Various structures have emerged to ameliorate hole depletion in the proximity of the LQB/EBL interface [26,27]. Specifically, AlN layer [28], AlGaN/AlGaN superlattice [29–31], and AlGaN layer [32] has been inserted between LQB and EBL to convert the positive sheet charges into the negative sheet charges at the LQB/EBL interface, which can promote the hole injection into the active region.
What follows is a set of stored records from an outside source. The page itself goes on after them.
@[simp] theorem Blk.setCtx_out (n : Nat) (c : Ctx) : (b.setCtx n c).out = b.out := rfl
@[simp] theorem Blk.setCtx_freeCtr (n : Nat) (c : Ctx) : (b.setCtx n c).freeCtr = b.freeCtr := rfl
@[simp] theorem Blk.setCtx_sevMin (n : Nat) (c : Ctx) : (b.setCtx n c).sevMin = b.sevMin := rfl
@[simp] theorem Blk.setCtx_now (n : Nat) (c : Ctx) : (b.setCtx n c).now = b.now := rfl
@[simp] theorem Blk.setCtx_pend (n : Nat) (c : Ctx) : (b.setCtx n c).pend = b.pend := rfl
@[simp] theorem Blk.setCtx_pwr (n : Nat) (c : Ctx) : (b.setCtx n c).pwr = b.pwr := rfl
@[simp] theorem Blk.setCtx_tide (n : Nat) (c : Ctx) : (b.setCtx n c).tide = b.tide := rfl
@[simp] theorem Blk.setCtx_xing (n : Nat) (c : Ctx) : (b.setCtx n c).xing = b.xing := rfl
@[simp] theorem Blk.setCtx_pan (n : Nat) (c : Ctx) : (b.setCtx n c).pan = b.pan := rfl
@[simp] theorem Blk.setCtx_mc (n : Nat) (c : Ctx) : (b.setCtx n c).mc = b.mc := rfl
@[simp] theorem Blk.setCtx_repairs (n : Nat) (c : Ctx) : (b.setCtx n c).repairs = b.repairs := rfl
@[simp] theorem Blk.setCtx_slu (n : Nat) (c : Ctx) : (b.setCtx n c).slu = b.slu := rfl
@[simp] theorem Blk.setCtx_arbs (n : Nat) (c : Ctx) : (b.setCtx n c).arbs = b.arbs := rfl
@[simp] theorem Blk.setCtx_ctxs (n : Nat) (c : Ctx) : (b.setCtx n c).ctxs = b.ctxs.set n c := rfl
@[simp] theorem Blk.setCtx_me (n : Nat) (c : Ctx) : (b.setCtx n c).me = b.me := rfl
@[simp] theorem Blk.setCtx_ve (n : Nat) (c : Ctx) : (b.setCtx n c).ve = b.ve := rfl
@[simp] theorem Blk.setCtx_rk (n : Nat) (c : Ctx) : (b.setCtx n c).rk = b.rk := rfl
@[simp] theorem Blk.setCtx_strm (n : Nat) (c : Ctx) : (b.setCtx n c).strm = b.strm := rfl
@[simp] theorem Blk.setCtx_recs (n : Nat) (c : Ctx) : (b.setCtx n c).recs = b.recs := rfl
@[simp] theorem Blk.setCtx_held (n : Nat) (c : Ctx) : (b.setCtx n c).held = b.held := rfl
@[simp] theorem Blk.setCtx_recFull (n : Nat) (c : Ctx) : (b.setCtx n c).recFull = b.recFull := rfl
@[simp] theorem Blk.setCtx_wins (n : Nat) (c : Ctx) : (b.setCtx n c).wins = b.wins := rfl
@[simp] theorem Blk.setCtx_ports (n : Nat) (c : Ctx) : (b.setCtx n c).ports = b.ports := rfl
@[simp] theorem Blk.setCtx_colls (n : Nat) (c : Ctx) : (b.setCtx n c).colls = b.colls := rfl
@[simp] theorem Blk.setCtx_ces (n : Nat) (c : Ctx) : (b.setCtx n c).ces = b.ces := rfl
@[simp] theorem Blk.setCtx_heldShards (n : Nat) (c : Ctx) : (b.setCtx n c).heldShards = b.heldShards := rfl
@[simp] theorem Blk.setCtx_rst (n : Nat) (c : Ctx) : (b.setCtx n c).rst = b.rst := rfl
@[simp] theorem Blk.setCtx_sec (n : Nat) (c : Ctx) : (b.setCtx n c).sec = b.sec := rfl
@[simp] theorem Blk.setCtx_store (n : Nat) (c : Ctx) : (b.setCtx n c).store = b.store := rfl
@[simp] theorem Blk.setCtx_mgt (n : Nat) (c : Ctx) : (b.setCtx n c).mgt = b.mgt := rfl
@[simp] theorem Blk.setCtx_mon (n : Nat) (c : Ctx) : (b.setCtx n c).mon = b.mon := rfl
@[simp] theorem Blk.setCtx_tst (n : Nat) (c : Ctx) : (b.setCtx n c).tst = b.tst := rfl
@[simp] theorem Blk.setCtx_spare (n : Nat) (c : Ctx) : (b.setCtx n c).spare = b.spare := rfl
@[simp] theorem Blk.setCtx_cfg (n : Nat) (c : Ctx) : (b.setCtx n c).cfg = b.cfg := rfl
@[simp] theorem Blk.setCtx_modEv (n : Nat) (c : Ctx) : (b.setCtx n c).modEv = b.modEv := rfl
@[simp] theorem Blk.setCtx_evSeq (n : Nat) (c : Ctx) : (b.setCtx n c).evSeq = b.evSeq := rfl

@[simp] theorem Blk.modCtx_out (n : Nat) (f : Ctx → Ctx) : (b.modCtx n f).out = b.out := rfl
@[simp] theorem Blk.modCtx_freeCtr (n : Nat) (f : Ctx → Ctx) : (b.modCtx n f).freeCtr = b.freeCtr := rfl
@[simp] theorem Blk.modCtx_sevMin (n : Nat) (f : Ctx → Ctx) : (b.modCtx n f).sevMin = b.sevMin := rfl
@[simp] theorem Blk.modCtx_now (n : Nat) (f : Ctx → Ctx) : (b.modCtx n f).now = b.now := rfl
@[simp] theorem Blk.modCtx_pend (n : Nat) (f : Ctx → Ctx) : (b.modCtx n f).pend = b.pend := rfl
@[simp] theorem Blk.modCtx_pwr (n : Nat) (f : Ctx → Ctx) : (b.modCtx n f).pwr = b.pwr := rfl
@[simp] theorem Blk.modCtx_tide (n : Nat) (f : Ctx → Ctx) : (b.modCtx n f).tide = b.tide := rfl
@[simp] theorem Blk.modCtx_xing (n : Nat) (f : Ctx → Ctx) : (b.modCtx n f).xing = b.xing := rfl
@[simp] theorem Blk.modCtx_pan (n : Nat) (f : Ctx → Ctx) : (b.modCtx n f).pan = b.pan := rfl
@[simp] theorem Blk.modCtx_mc (n : Nat) (f : Ctx → Ctx) : (b.modCtx n f).mc = b.mc := rfl
@[simp] theorem Blk.modCtx_repairs (n : Nat) (f : Ctx → Ctx) : (b.modCtx n f).repairs = b.repairs := rfl
@[simp] theorem Blk.modCtx_slu (n : Nat) (f : Ctx → Ctx) : (b.modCtx n f).slu = b.slu := rfl
@[simp] theorem Blk.modCtx_arbs (n : Nat) (f : Ctx → Ctx) : (b.modCtx n f).arbs = b.arbs := rfl
@[simp] theorem Blk.modCtx_ctxs (n : Nat) (f : Ctx → Ctx) : (b.modCtx n f).ctxs = b.ctxs.set n (f (b.ctx n)) := rfl
@[simp] theorem Blk.modCtx_me (n : Nat) (f : Ctx → Ctx) : (b.modCtx n f).me = b.me := rfl
@[simp] theorem Blk.modCtx_ve (n : Nat) (f : Ctx → Ctx) : (b.modCtx n f).ve = b.ve := rfl
@[simp] theorem Blk.modCtx_rk (n : Nat) (f : Ctx → Ctx) : (b.modCtx n f).rk = b.rk := rfl
@[simp] theorem Blk.modCtx_strm (n : Nat) (f : Ctx → Ctx) : (b.modCtx n f).strm = b.strm := rfl
@[simp] theorem Blk.modCtx_recs (n : Nat) (f : Ctx → Ctx) : (b.modCtx n f).recs = b.recs := rfl
@[simp] theorem Blk.modCtx_held (n : Nat) (f : Ctx → Ctx) : (b.modCtx n f).held = b.held := rfl
@[simp] theorem Blk.modCtx_recFull (n : Nat) (f : Ctx → Ctx) : (b.modCtx n f).recFull = b.recFull := rfl
@[simp] theorem Blk.modCtx_wins (n : Nat) (f : Ctx → Ctx) : (b.modCtx n f).wins = b.wins := rfl
@[simp] theorem Blk.modCtx_ports (n : Nat) (f : Ctx → Ctx) : (b.modCtx n f).ports = b.ports := rfl
@[simp] theorem Blk.modCtx_colls (n : Nat) (f : Ctx → Ctx) : (b.modCtx n f).colls = b.colls := rfl
@[simp] theorem Blk.modCtx_ces (n : Nat) (f : Ctx → Ctx) : (b.modCtx n f).ces = b.ces := rfl
@[simp] theorem Blk.modCtx_heldShards (n : Nat) (f : Ctx → Ctx) : (b.modCtx n f).heldShards = b.heldShards := rfl
@[simp] theorem Blk.modCtx_rst (n : Nat) (f : Ctx → Ctx) : (b.modCtx n f).rst = b.rst := rfl
@[simp] theorem Blk.modCtx_sec (n : Nat) (f : Ctx → Ctx) : (b.modCtx n f).sec = b.sec := rfl
@[simp] theorem Blk.modCtx_store (n : Nat) (f : Ctx → Ctx) : (b.modCtx n f).store = b.store := rfl
@[simp] theorem Blk.modCtx_mgt (n : Nat) (f : Ctx → Ctx) : (b.modCtx n f).mgt = b.mgt := rfl
@[simp] theorem Blk.modCtx_mon (n : Nat) (f : Ctx → Ctx) : (b.modCtx n f).mon = b.mon := rfl
@[simp] theorem Blk.modCtx_tst (n : Nat) (f : Ctx → Ctx) : (b.modCtx n f).tst = b.tst := rfl
@[simp] theorem Blk.modCtx_spare (n : Nat) (f : Ctx → Ctx) : (b.modCtx n f).spare = b.spare := rfl
@[simp] theorem Blk.modCtx_cfg (n : Nat) (f : Ctx → Ctx) : (b.modCtx n f).cfg = b.cfg := rfl
@[simp] theorem Blk.modCtx_modEv (n : Nat) (f : Ctx → Ctx) : (b.modCtx n f).modEv = b.modEv := rfl
@[simp] theorem Blk.modCtx_evSeq (n : Nat) (f : Ctx → Ctx) : (b.modCtx n f).evSeq = b.evSeq := rfl
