-- ==== Sys2Proof/Laws/Events.lean ====
section
/-! SUPPORT. Raising an event writes only event records on their way out (R241 to R243, R364). -/
namespace Sys2Proof.Machine
open Sys2Proof

theorem EventsOnly.refl (b : Blk) : EventsOnly b b := ⟨fun _ => rfl, fun _ _ => rfl, rfl⟩

theorem EventsOnly.trans {a b c : Blk} (h : EventsOnly a b) (k : EventsOnly b c) : EventsOnly a c := by
  refine ⟨fun n => ?_, fun x hx => (k.arb x hx).trans (h.arb x hx), ?_⟩
  · rw [k.ctx n, h.ctx n]
  · have e := k.rest
    rw [h.rest] at e
    exact e

/-- Numbers of arbiters differ. -/
theorem ArbId.key_ne_eventPath (a : ArbId) (h : a ≠ .eventPath) : a.key ≠ ArbId.eventPath.key := by
  cases a <;> simp only [ArbId.key, ne_eq] <;> first | omega | exact absurd rfl h

theorem EventsOnly.setBucket (b : Blk) (key : Nat) (k : Bucket) : EventsOnly b (b.setBucket key k) := by
  unfold Blk.setBucket
  split
  · exact ⟨fun _ => rfl, fun _ _ => rfl, rfl⟩
  · refine ⟨fun n => ?_, fun _ _ => rfl, rfl⟩
    by_cases e : n = key
    · subst e; simp [Blk.ctx, Blk.modCtx, Blk.setCtx]
    · simp [Blk.ctx, Blk.modCtx, Blk.setCtx, Tbl.get_set_other _ _ _ _ _ e]

/-- A context's counts of records. -/
theorem EventsOnly.counts (b : Blk) (key : Nat) (f : Ctx → Ctx)
    (hf : ∀ c, f c = { c with sent := (f c).sent, merged := (f c).merged, dropped := (f c).dropped }) : EventsOnly b (b.modCtx key f) := by
  refine ⟨fun n => ?_, fun _ _ => rfl, rfl⟩
  by_cases e : n = key
  · subst e
    have h := hf (b.ctxs.get {} n)
    simp only [Blk.ctx, Blk.modCtx, Blk.setCtx, Tbl.get_set_same]
    rw [h]
  · simp [Blk.ctx, Blk.modCtx, Blk.setCtx, Tbl.get_set_other _ _ _ _ _ e]

theorem EventsOnly.request (b : Blk) (r : Req) : EventsOnly b (b.request .eventPath r) := by
  refine ⟨fun _ => rfl, fun x hx => ?_, rfl⟩
  simp [Blk.arbOf, Blk.request, Blk.modArb, Tbl.get_set_other _ _ _ _ _ (ArbId.key_ne_eventPath x hx)]

theorem EventsOnly.mirror (b : Blk) (r : EventRec) : EventsOnly b (b.mirror r) := by
  unfold Blk.mirror
  split
  · exact .refl b
  · refine ⟨fun _ => rfl, fun _ _ => rfl, ?_⟩
    simp only [Blk.modMgt]
    split <;> rfl

theorem EventsOnly.bootHold (b : Blk) (r : EventRec) : EventsOnly b (b.bootHold r) := by
  refine (EventsOnly.mirror b r).trans ?_
  refine ⟨fun _ => rfl, fun _ _ => rfl, ?_⟩
  simp only [Blk.bootHold, Blk.modSec]
  split <;> rfl

theorem EventsOnly.release (b : Blk) (key : Nat) (r : EventRec) : EventsOnly b (b.release key r) := by
  unfold Blk.release
  dsimp only
  refine (EventsOnly.setBucket b key { b.bucket key with gap := false }).trans (EventsOnly.trans ?_ (EventsOnly.request _ _))
  split
  · exact .refl _
  · exact EventsOnly.counts _ _ _ fun _ => rfl

theorem EventsOnly.holdRec (b : Blk) (key : Nat) (r : EventRec) : EventsOnly b (b.holdRec key r) := by
  unfold Blk.holdRec
  dsimp only
  split
  · split
    · exact EventsOnly.setBucket _ _ _
    · exact (EventsOnly.setBucket _ _ _).trans (EventsOnly.counts _ _ _ fun _ => rfl)
  · split
    · exact EventsOnly.setBucket _ _ _
    · split
      · exact EventsOnly.setBucket _ _ _
      · exact (EventsOnly.setBucket _ _ _).trans (EventsOnly.counts _ _ _ fun _ => rfl)

theorem EventsOnly.offer (b : Blk) (key : Nat) (r : EventRec) : EventsOnly b (b.offer key r) := by
  unfold Blk.offer
  dsimp only
  repeat' split
  · exact .release _ _ _
  · exact .holdRec _ _ _
  · exact .holdRec _ _ _
  · exact (EventsOnly.setBucket _ _ _).trans (.release _ _ _)

theorem EventsOnly.foldl {α : Type} (f : Blk → α → Blk) (hf : ∀ b a, EventsOnly b (f b a)) (l : List α) : ∀ b, EventsOnly b (l.foldl f b) := by
  induction l with
  | nil => exact .refl
  | cons a l ih => exact fun b => (hf b a).trans (ih _)

theorem EventsOnly.hold (b : Blk) (u g : Bool) (l : List EventRec) : EventsOnly b (b.modSec fun x => { x with sinkUp := u, hold := l, holdGap := g }) :=
  ⟨fun _ => rfl, fun _ _ => rfl, rfl⟩

theorem EventsOnly.sinkFlush (b : Blk) : EventsOnly b b.sinkFlush := by
  unfold Blk.sinkFlush
  split
  · exact .refl b
  · dsimp only
    refine EventsOnly.trans (EventsOnly.trans (EventsOnly.setBucket b moduleCtx { b.modEv with gap := b.modEv.gap || b.sec.holdGap }) ?_) (EventsOnly.foldl _ (fun b r => .offer _ _ _) _ _)
    exact EventsOnly.hold _ _ _ _

/-- Raising an event writes event records and nothing else. -/
theorem EventsOnly.raiseSev (b : Blk) (sev code ctx : Nat) (pan : Pan) (detail : Nat) : EventsOnly b (b.raiseSev sev code ctx pan detail) := by
  unfold Blk.raiseSev
  dsimp only
  split
  · exact (EventsOnly.sinkFlush b).trans (.offer _ _ _)
  · exact (EventsOnly.sinkFlush b).trans (.bootHold _ _)

theorem EventsOnly.raise (b : Blk) (code ctx : Nat) (pan : Pan) (detail : Nat) : EventsOnly b (b.raise code ctx pan detail) := .raiseSev _ _ _ _ _ _
theorem EventsOnly.raiseMod (b : Blk) (code detail : Nat) : EventsOnly b (b.raiseMod code detail) := .raise _ _ _ _ _

theorem EventsOnly.refill (b : Blk) (key : Nat) : EventsOnly b (b.refill key) := by
  unfold Blk.refill
  dsimp only
  exact (EventsOnly.setBucket _ _ _).trans (EventsOnly.foldl _ (fun b r => .release _ _ _) _ _)

/-- A block update under a raised event: the state becomes the updated block, but for event records. -/
theorem Becomes.raise (s : State) (b : Blk) (code ctx : Nat) (pan : Pan) (detail : Nat) : Becomes s (s.setB (b.raise code ctx pan detail)) b :=
  ⟨rfl, rfl, .raise _ _ _ _ _⟩

theorem Becomes.raiseMod (s : State) (b : Blk) (code detail : Nat) : Becomes s (s.setB (b.raiseMod code detail)) b := ⟨rfl, rfl, .raiseMod _ _ _⟩

theorem Becomes.setB (s : State) (b : Blk) : Becomes s (s.setB b) b := ⟨rfl, rfl, .refl b⟩

/-- A fold whose steps leave a reading of the block leaves it. -/
theorem Blk.foldl_field {α β : Type} (g : Blk → β) (f : Blk → α → Blk) (h : ∀ b a, g (f b a) = g b) (l : List α) : ∀ b, g (l.foldl f b) = g b := by
  induction l with
  | nil => exact fun _ => rfl
  | cons a l ih => exact fun b => (ih _).trans (h b a)

/-! ### Field by field -/

theorem EventsOnly.out {a b : Blk} (h : EventsOnly a b) : b.out = a.out := by rw [h.rest]
theorem EventsOnly.freeCtr {a b : Blk} (h : EventsOnly a b) : b.freeCtr = a.freeCtr := by rw [h.rest]
theorem EventsOnly.now {a b : Blk} (h : EventsOnly a b) : b.now = a.now := by rw [h.rest]
theorem EventsOnly.pend {a b : Blk} (h : EventsOnly a b) : b.pend = a.pend := by rw [h.rest]
theorem EventsOnly.pwr {a b : Blk} (h : EventsOnly a b) : b.pwr = a.pwr := by rw [h.rest]
theorem EventsOnly.tide {a b : Blk} (h : EventsOnly a b) : b.tide = a.tide := by rw [h.rest]
theorem EventsOnly.xing {a b : Blk} (h : EventsOnly a b) : b.xing = a.xing := by rw [h.rest]
theorem EventsOnly.pan {a b : Blk} (h : EventsOnly a b) : b.pan = a.pan := by rw [h.rest]
theorem EventsOnly.mc {a b : Blk} (h : EventsOnly a b) : b.mc = a.mc := by rw [h.rest]
theorem EventsOnly.repairs {a b : Blk} (h : EventsOnly a b) : b.repairs = a.repairs := by rw [h.rest]
theorem EventsOnly.slu {a b : Blk} (h : EventsOnly a b) : b.slu = a.slu := by rw [h.rest]
theorem EventsOnly.me {a b : Blk} (h : EventsOnly a b) : b.me = a.me := by rw [h.rest]
theorem EventsOnly.ve {a b : Blk} (h : EventsOnly a b) : b.ve = a.ve := by rw [h.rest]
theorem EventsOnly.rk {a b : Blk} (h : EventsOnly a b) : b.rk = a.rk := by rw [h.rest]
theorem EventsOnly.strm {a b : Blk} (h : EventsOnly a b) : b.strm = a.strm := by rw [h.rest]
theorem EventsOnly.recs {a b : Blk} (h : EventsOnly a b) : b.recs = a.recs := by rw [h.rest]
theorem EventsOnly.held {a b : Blk} (h : EventsOnly a b) : b.held = a.held := by rw [h.rest]
theorem EventsOnly.recFull {a b : Blk} (h : EventsOnly a b) : b.recFull = a.recFull := by rw [h.rest]
theorem EventsOnly.wins {a b : Blk} (h : EventsOnly a b) : b.wins = a.wins := by rw [h.rest]
theorem EventsOnly.ports {a b : Blk} (h : EventsOnly a b) : b.ports = a.ports := by rw [h.rest]
theorem EventsOnly.colls {a b : Blk} (h : EventsOnly a b) : b.colls = a.colls := by rw [h.rest]
theorem EventsOnly.ces {a b : Blk} (h : EventsOnly a b) : b.ces = a.ces := by rw [h.rest]
theorem EventsOnly.heldShards {a b : Blk} (h : EventsOnly a b) : b.heldShards = a.heldShards := by rw [h.rest]
theorem EventsOnly.rst {a b : Blk} (h : EventsOnly a b) : b.rst = a.rst := by rw [h.rest]
theorem EventsOnly.store {a b : Blk} (h : EventsOnly a b) : b.store = a.store := by rw [h.rest]
theorem EventsOnly.mon {a b : Blk} (h : EventsOnly a b) : b.mon = a.mon := by rw [h.rest]
theorem EventsOnly.tst {a b : Blk} (h : EventsOnly a b) : b.tst = a.tst := by rw [h.rest]
theorem EventsOnly.spare {a b : Blk} (h : EventsOnly a b) : b.spare = a.spare := by rw [h.rest]
theorem EventsOnly.cfg {a b : Blk} (h : EventsOnly a b) : b.cfg = a.cfg := by rw [h.rest]
theorem EventsOnly.evSeq {a b : Blk} (h : EventsOnly a b) : b.evSeq = a.evSeq := by rw [h.rest]
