theorem test_meets_Offload_2 :
    (∃ (s : State), ∃ (ctx : Nat), ∃ (tensor : Nat), ∃ (e : OffloadRec), ∃ (r : RegionRec), ∃ (c : Ctx), c = s.b.ctx ctx ∧ (c.rec_.offload.find? fun e => e.tensor = tensor) = some e ∧ tensorRegion c tensor = some r ∧ (c.off.get {} tensor).late = false ∧ s.b.stillOut ctx r ≠ [] ∧ s.b.planDue c e.backTide e.backPhase = true) :=
  ⟨wOffS wOffCtx { rest := .t2 3, offloaded := true }, 7, 5, wOffRec, wOffReg, wOffCtx, by decide +kernel⟩

theorem test_meets_Creation :
    (∃ (s : State), ∃ (ctx : Nat), ∃ (r : CtxRec), ∃ (c : Ctx), ∃ (bPlaced : Blk), c = s.b.ctx ctx ∧ c.next = some r ∧ c.st = .absent ∧ s.b.running = true ∧ (∀ e ∈ s.b.ctxs, e.1 < ctx → e.2.st = .absent → e.2.next = none) ∧ ((s.b.setCtx ctx (freshCtx c r .creating)).freshStreams ctx).placeAll ctx r.regions = some bPlaced) ∧
    (∃ (s : State), ∃ (ctx : Nat), ∃ (r : CtxRec), ∃ (c : Ctx), c = s.b.ctx ctx ∧ c.next = some r ∧ c.st = .absent ∧ s.b.running = true ∧ (∀ e ∈ s.b.ctxs, e.1 < ctx → e.2.st = .absent → e.2.next = none) ∧ ((s.b.setCtx ctx (freshCtx c r .creating)).freshStreams ctx).placeAll ctx r.regions = none) :=
  ⟨⟨wFresh, 7, wNc.rec_, { next := some wNc.rec_ }, (((wFresh.b.setCtx 7 (freshCtx { next := some wNc.rec_ } wNc.rec_ .creating)).freshStreams 7).placeAll 7 wNc.rec_.regions).getD {}, by decide +kernel⟩,
   ⟨wFull, 7, wBig, { next := some wBig }, by decide +kernel⟩⟩

theorem test_meets_Creation_2 :
    (∃ (s : State), ∃ (ctx : Nat), ∃ (c : Ctx), ∃ (found : SealRead), ∃ (g : RegionRec), ∃ i, ∃ is, ∃ q, ∃ d, ∃ es, c = s.b.ctx ctx ∧ c.loads = i :: is ∧ i < genLoad ∧ c.st = .creating ∧ c.rec_.regions[i]? = some g ∧ (∀ e ∈ s.b.ctxs, e.1 < ctx → e.2.loads = []) ∧ (s.b.store.pkgs.find? fun p => p.id = g.sealId && p.ver = g.sealVer) = some q ∧ q.tensors[g.sealTensor]? = some d ∧ tensorElems d (flashBytes (readBody q found) d.off d.len) = some es ∧ s.b.loadCheck g.sealId g.sealVer (some g.sealTensor) found = none) ∧
    (∃ (s : State), ∃ (ctx : Nat), ∃ (c : Ctx), ∃ (found : SealRead), ∃ (g : RegionRec), ∃ i, ∃ is, ∃ why, c = s.b.ctx ctx ∧ c.loads = i :: is ∧ i < genLoad ∧ c.st = .creating ∧ c.rec_.regions[i]? = some g ∧ (∀ e ∈ s.b.ctxs, e.1 < ctx → e.2.loads = []) ∧ s.b.loadCheck g.sealId g.sealVer (some g.sealTensor) found = some why) :=
  ⟨⟨wLoadC wLd [wPkg5], 7, wLd, {}, wSealReg, 0, [], wPkg5, { srcFmt := 1, len := 11 }, [0x3F80], by decide +kernel⟩,
   ⟨wLoadC wLd [], 7, wLd, {}, wSealReg, 0, [], (1, 0), by decide +kernel⟩⟩

theorem test_meets_Creation_3 :
    (∃ (s : State), ∃ (ctx : Nat), ∃ (c : Ctx), ∃ (found : SealRead), ∃ is, ∃ id, ∃ ver, c = s.b.ctx ctx ∧ c.loads = genLoad :: is ∧ c.st = .creating ∧ c.rec_.genSeal = some (id, ver) ∧ c.rec_.regions.length ≤ genLoad ∧ (∀ e ∈ s.b.ctxs, e.1 < ctx → e.2.loads = []) ∧ s.b.loadCheck id ver none found = none) ∧
    (∃ (s : State), ∃ (ctx : Nat), ∃ (c : Ctx), c = s.b.ctx ctx ∧ c.st = .creating ∧ c.loads = []) :=
  ⟨⟨wLoadC wLdP [wPkg6], 7, wLdP, {}, [], 6, 2, by decide +kernel⟩,
   ⟨wCtxS { wNc with st := .creating }, 7, { wNc with st := .creating }, by decide +kernel⟩⟩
In order to mitigate hole blocking effect induced by the large potential barrier in the valence band of EBL, numerous energy band engineering strategies of the EBL structure has been suggested, such as p-AlInN EBL [33], step-graded superlattice EBL [34,35], taper-shaped EBL [36], and graded ud-AlGaN EBL [37]. Except for the aforementioned approaches to enhance hole injection efficiency, energizing holes via increasing their velocity is another practical strategy to bolster hole transportation from the p-type layer into the active region. Reference [38] reported the existence of polarization-induced electric field oriented along the [000-1] direction between EBL and p-AlGaN hole supplier, as well as between p-AlGaN hole supplier and p-GaN hole supplier, which can enhance the drift velocity of holes and thus boosting the hole injection into the active region. The [000-1] oriented electric field at the p-AlGaN/p-GaN interface has been utilized to enhance the hole injection by Zhang et al [39] and proved to be effective in enhancing the optical performance of DUV LEDs. However, the exploration of accelerating holes through modulating the electric field at the vicinity of the p-EBL/p-AlGaN interface remains an uncharted territory in current research.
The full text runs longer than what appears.